**WORK ITEM**
Only the stretch of the listing below that runs from the line with "d.claims := rfl" through the line with "d.health := rfl" is to be printed, exactly and with both ends.

★ ★ ★

/-! ## freeObj -/

@[simp] theorem Dev.freeObj_now (n : Nat) : (d.freeObj n).now = d.now := rfl
@[simp] theorem Dev.freeObj_skew (n : Nat) : (d.freeObj n).skew = d.skew := rfl
@[simp] theorem Dev.freeObj_power (n : Nat) : (d.freeObj n).power = d.power := rfl
@[simp] theorem Dev.freeObj_cap (n : Nat) : (d.freeObj n).cap = d.cap := rfl
@[simp] theorem Dev.freeObj_host (n : Nat) : (d.freeObj n).host = d.host := rfl
@[simp] theorem Dev.freeObj_blocks (n : Nat) : (d.freeObj n).blocks = d.blocks := rfl
@[simp] theorem Dev.freeObj_ringSel (n : Nat) : (d.freeObj n).ringSel = d.ringSel := rfl
@[simp] theorem Dev.freeObj_epochClaim (n : Nat) : (d.freeObj n).epochClaim = d.epochClaim := rfl
@[simp] theorem Dev.freeObj_epochSlot (n : Nat) : (d.freeObj n).epochSlot = d.epochSlot := rfl
@[simp] theorem Dev.freeObj_rings (n : Nat) : (d.freeObj n).rings = d.rings := rfl
@[simp] theorem Dev.freeObj_tallies (n : Nat) : (d.freeObj n).tallies = d.tallies := rfl
@[simp] theorem Dev.freeObj_claims (n : Nat) : (d.freeObj n).claims = d.claims := rfl
@[simp] theorem Dev.freeObj_frames (n : Nat) : (d.freeObj n).frames = d.frames := rfl
@[simp] theorem Dev.freeObj_hoist (n : Nat) : (d.freeObj n).hoist = d.hoist := rfl
@[simp] theorem Dev.freeObj_health (n : Nat) : (d.freeObj n).health = d.health := rfl
@[simp] theorem Dev.freeObj_store (n : Nat) : (d.freeObj n).store = d.store := rfl
@[simp] theorem Dev.freeObj_mbx (n : Nat) : (d.freeObj n).mbx = d.mbx := rfl
@[simp] theorem Dev.freeObj_sec (n : Nat) : (d.freeObj n).sec = d.sec := rfl
@[simp] theorem Dev.freeObj_ports (n : Nat) : (d.freeObj n).ports = d.ports := rfl
@[simp] theorem Dev.freeObj_routing (n : Nat) : (d.freeObj n).routing = d.routing := rfl
@[simp] theorem Dev.freeObj_xbar (n : Nat) : (d.freeObj n).xbar = d.xbar := rfl
@[simp] theorem Dev.freeObj_coll (n : Nat) : (d.freeObj n).coll = d.coll := rfl
@[simp] theorem Dev.freeObj_time (n : Nat) : (d.freeObj n).time = d.time := rfl
@[simp] theorem Dev.freeObj_evt (n : Nat) : (d.freeObj n).evt = d.evt := rfl
@[simp] theorem Dev.freeObj_shuttle (n : Nat) : (d.freeObj n).shuttle = d.shuttle := rfl
@[simp] theorem Dev.freeObj_dozeAborted (n : Nat) : (d.freeObj n).dozeAborted = d.dozeAborted := rfl
@[simp] theorem Dev.freeObj_fixedBits (n : Nat) : (d.freeObj n).fixedBits = d.fixedBits := rfl
@[simp] theorem Dev.freeObj_fixedPace (n : Nat) : (d.freeObj n).fixedPace = d.fixedPace := rfl
@[simp] theorem Dev.freeObj_started (n : Nat) : (d.freeObj n).started = d.started := rfl
@[simp] theorem Dev.freeObj_turns (n : Nat) : (d.freeObj n).turns = d.turns := rfl
@[simp] theorem Dev.freeObj_capGen (n : Nat) : (d.freeObj n).capGen = d.capGen := rfl
@[simp] theorem Dev.freeObj_capFinal (n : Nat) : (d.freeObj n).capFinal = d.capFinal := rfl
@[simp] theorem Dev.freeObj_capTick (n : Nat) : (d.freeObj n).capTick = d.capTick := rfl
@[simp] theorem Dev.freeObj_draws (n : Nat) : (d.freeObj n).draws = d.draws := rfl
@[simp] theorem Dev.freeObj_out (n : Nat) : (d.freeObj n).out = d.out := rfl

★ ★ ★

**RESPONSE BOX**
@[simp] theorem Dev.freeObj_claims (n : Nat) : (d.freeObj n).claims = d.claims := rfl
@[simp] theorem Dev.freeObj_frames (n : Nat) : (d.freeObj n).frames = d.frames := rfl
@[simp] theorem Dev.freeObj_hoist (n : Nat) : (d.freeObj n).hoist = d.hoist := rfl
@[simp] theorem Dev.freeObj_health (n : Nat) : (d.freeObj n).health = d.health := rfl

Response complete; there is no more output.